The apocrypha, as mentioned earlier, consists of a body of texts that form part of the
standardized corpus of the Septuagint and other Greek Bibles. Our presentation here will
discuss the various genres and books included in it.
The desire to supplement Scripture was part of a general tendency in the Greco-Roman
period toward “rewritten Bible.” In such works the authors, out of reverence for the
Bible, sought to extend the biblical tradition and often applied it to the issues of their own
day. One of the books of this type is 1 Esdras (3 Esdras in Latin and Roman Catholic
Bibles). It begins with a description of the great Passover held by Josiah, king of Judah,
in Jerusalem in 621 B.C.E. according to 2 Chronicles. It then reproduces an alternative
version of the whole of Ezra and parts of Nehemiah, ending in the middle of the account
of Ezra’s reforms. The author wanted to emphasize the contributions of Josiah,
Zerubbabel, and Ezra to the reform of Israel’s worship. From the confused chronology, it
is clear that the author did not have access to superior historical texts. He sought to
“correct” the canonical text based on his own analysis, a process in which he was not
successful to judge from the remaining inconsistencies. The work appears to have been
adapted in Greek from the more literal version in the Septuagint, although some argue for
composition in late biblical Hebrew. It is most probable that the book is to be dated to the
second half of the second century B.C.E. and assigned to a Hellenistic provenance.
Josephus relied heavily on this book.
Tobit is a short didactic story. It is set in Nineveh in Assyria after the exile of 722 B.C.E.

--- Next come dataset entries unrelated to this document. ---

-- ==== Sys2Proof/Machine/Dray.lean ====
section
/-! DEFINITION. The dray: placement, moves, sealing, import, page commits, and the translation of porter requests
(08_ledger_dray.md R262 to R285). -/
namespace Sys2Proof.Machine

/-! ## Bytes of crates -/

/-- The bytes of a crate's storage in this module. -/
def State.crateRead (s : State) (st : Store) (big : Bool) : List Byte :=
  if st.tier = 3 then (upFrom 0 (crateBytes big / 4096)).flatMap fun j => s.bytes (s.hbmBlock st.addr j) 4096
  else s.bytes st.addr (crateBytes big)

/-- 4 KiB blocks of HBM written one after another. -/
def State.writeBlocks (s : State) (b : Nat) (l : List Byte) : List Nat → State
  | [] => s
  | j :: r => (s.write (s.hbmBlock b j) ((l.drop (4096 * j)).take 4096)).writeBlocks b l r

/-- A crate's storage written whole. -/
def State.crateWrite (s : State) (st : Store) (big : Bool) (l : List Byte) : State :=
  if st.tier = 3 then s.writeBlocks st.addr l (upFrom 0 (crateBytes big / 4096)) else s.write st.addr (l.take (crateBytes big))

/-- Zeros for a crate. -/
def zeros (n : Nat) : List Byte := List.replicate n 0#8

/-! ## Sealing (R280 to R283) -/

/-- Bytes 0 to 47 of a sealed header (Table LDG.9). -/
def sealHeader (version home : Nat) (c : Crate) (ctx : Nat) : List Byte :=
  leBytes 8 version ++ leBytes 7 c.va ++ leBytes 1 (b2n c.big + ctx * 2) ++ leBytes 3 home ++ zeros 29

/-- The GCM IV of a sealed crate (R281). -/
def sealIv (hdr : List Byte) : List Byte := (hdr.drop 16).take 3 ++ hdr.take 8 ++ [0#8]

/-- A sealed image: header of 64 B, then the body. -/
def State.sealImage (s : State) (version home : Nat) (c : Crate) (body : List Byte) : List Byte :=
  let h := sealHeader version home c c.ctx
  let x := gcmSeal s.trust.crateKey (sealIv h) h body
  h ++ fitBytes 16 x.2 ++ fitBytes body.length x.1

/-- The next seal counter value, and the state after it is taken; none where the counter would pass 2^64 - 1 (R281). -/
def State.nextSeal (s : State) : Option (State × Nat) :=
  if s.ledger.sealCount ≥ 2 ^ 64 - 1 then none
  else some ({ s with ledger := { s.ledger with sealCount := s.ledger.sealCount + 1 } }, s.ledger.sealCount)

/-- Result of opening an image (R283): its body, or the refusal's code with the failing check (1 header, 2 version, 3 tag) or the
versions compared. -/
inductive Opened where
  | body (version : Nat) (l : List Byte)
  | refuse (code : Nat) (detail : List Nat)
  deriving DecidableEq, Repr

/-- import(H, body, crate) of R283 up to the tag; `home` is 0x3FFFF for an owner image, `shadow` the floor or shadow to compare with,
`checkVersion` false at a lender (10_weago.md R348). -/
def State.openImage (s : State) (c : Crate) (ctx home shadow : Nat) (checkVersion : Bool) (hdr body : List Byte) : Opened :=
  let v := leNat (hdr.take 8)
  let h48 := hdr.take 48
  if h48 ≠ sealHeader v home c ctx then .refuse 0x0704 [1]
  else if checkVersion && home = 0x3FFFF && decide (v ≤ shadow) then .refuse 0x0703 [v, shadow]
  else if checkVersion && home ≠ 0x3FFFF && decide (v < shadow) then .refuse 0x0703 [v, shadow]
  else if checkVersion && home ≠ 0x3FFFF && decide (v > shadow) then .refuse 0x0704 [2]
  else match gcmOpen s.trust.crateKey (sealIv h48) h48 body ((hdr.drop 48).take 16) with
    | none => .refuse 0x0704 [3]
    | some l => .body v (fitBytes body.length l)

/-- Version shadow of a crate (R258). -/
def State.shadow (s : State) (c : Crate) : Nat :=
  match s.leafOf c with
  | some (a, _) => s.tabWord (shadowAddr a c.big)
  | none => 0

Tobit son of Tobiel, a righteous man who has become blind, sends his son Tobias to
Media to seek some money belonging to him. Tobias is guided by the angel Raphael. In
Media, with the angel’s help, he weds Sarah, whose previous seven husbands had died on
their wedding nights at the hand of the demon Asmodeus. The couple returns home to
Nineveh, where, again with the angel’s help, Tobias cures his father’s blindness. As the
names show (tov = “good”), the book points out the rewards for ritual and ethical
righteousness, emphasizing that a life of piety is possible even in the Mesopotamian
Diaspora. Most likely, the book is to be dated to the third century B.C.E., when it was
composed in either Hebrew or Aramaic. Fragments of four manuscripts of Tobit from the
Qumran caves are in Aramaic and one is written in Hebrew. It appears that Aramaic was
the original language of Tobit and that the Hebrew texts are translations. The full text,
however, was preserved only in the Greek translation.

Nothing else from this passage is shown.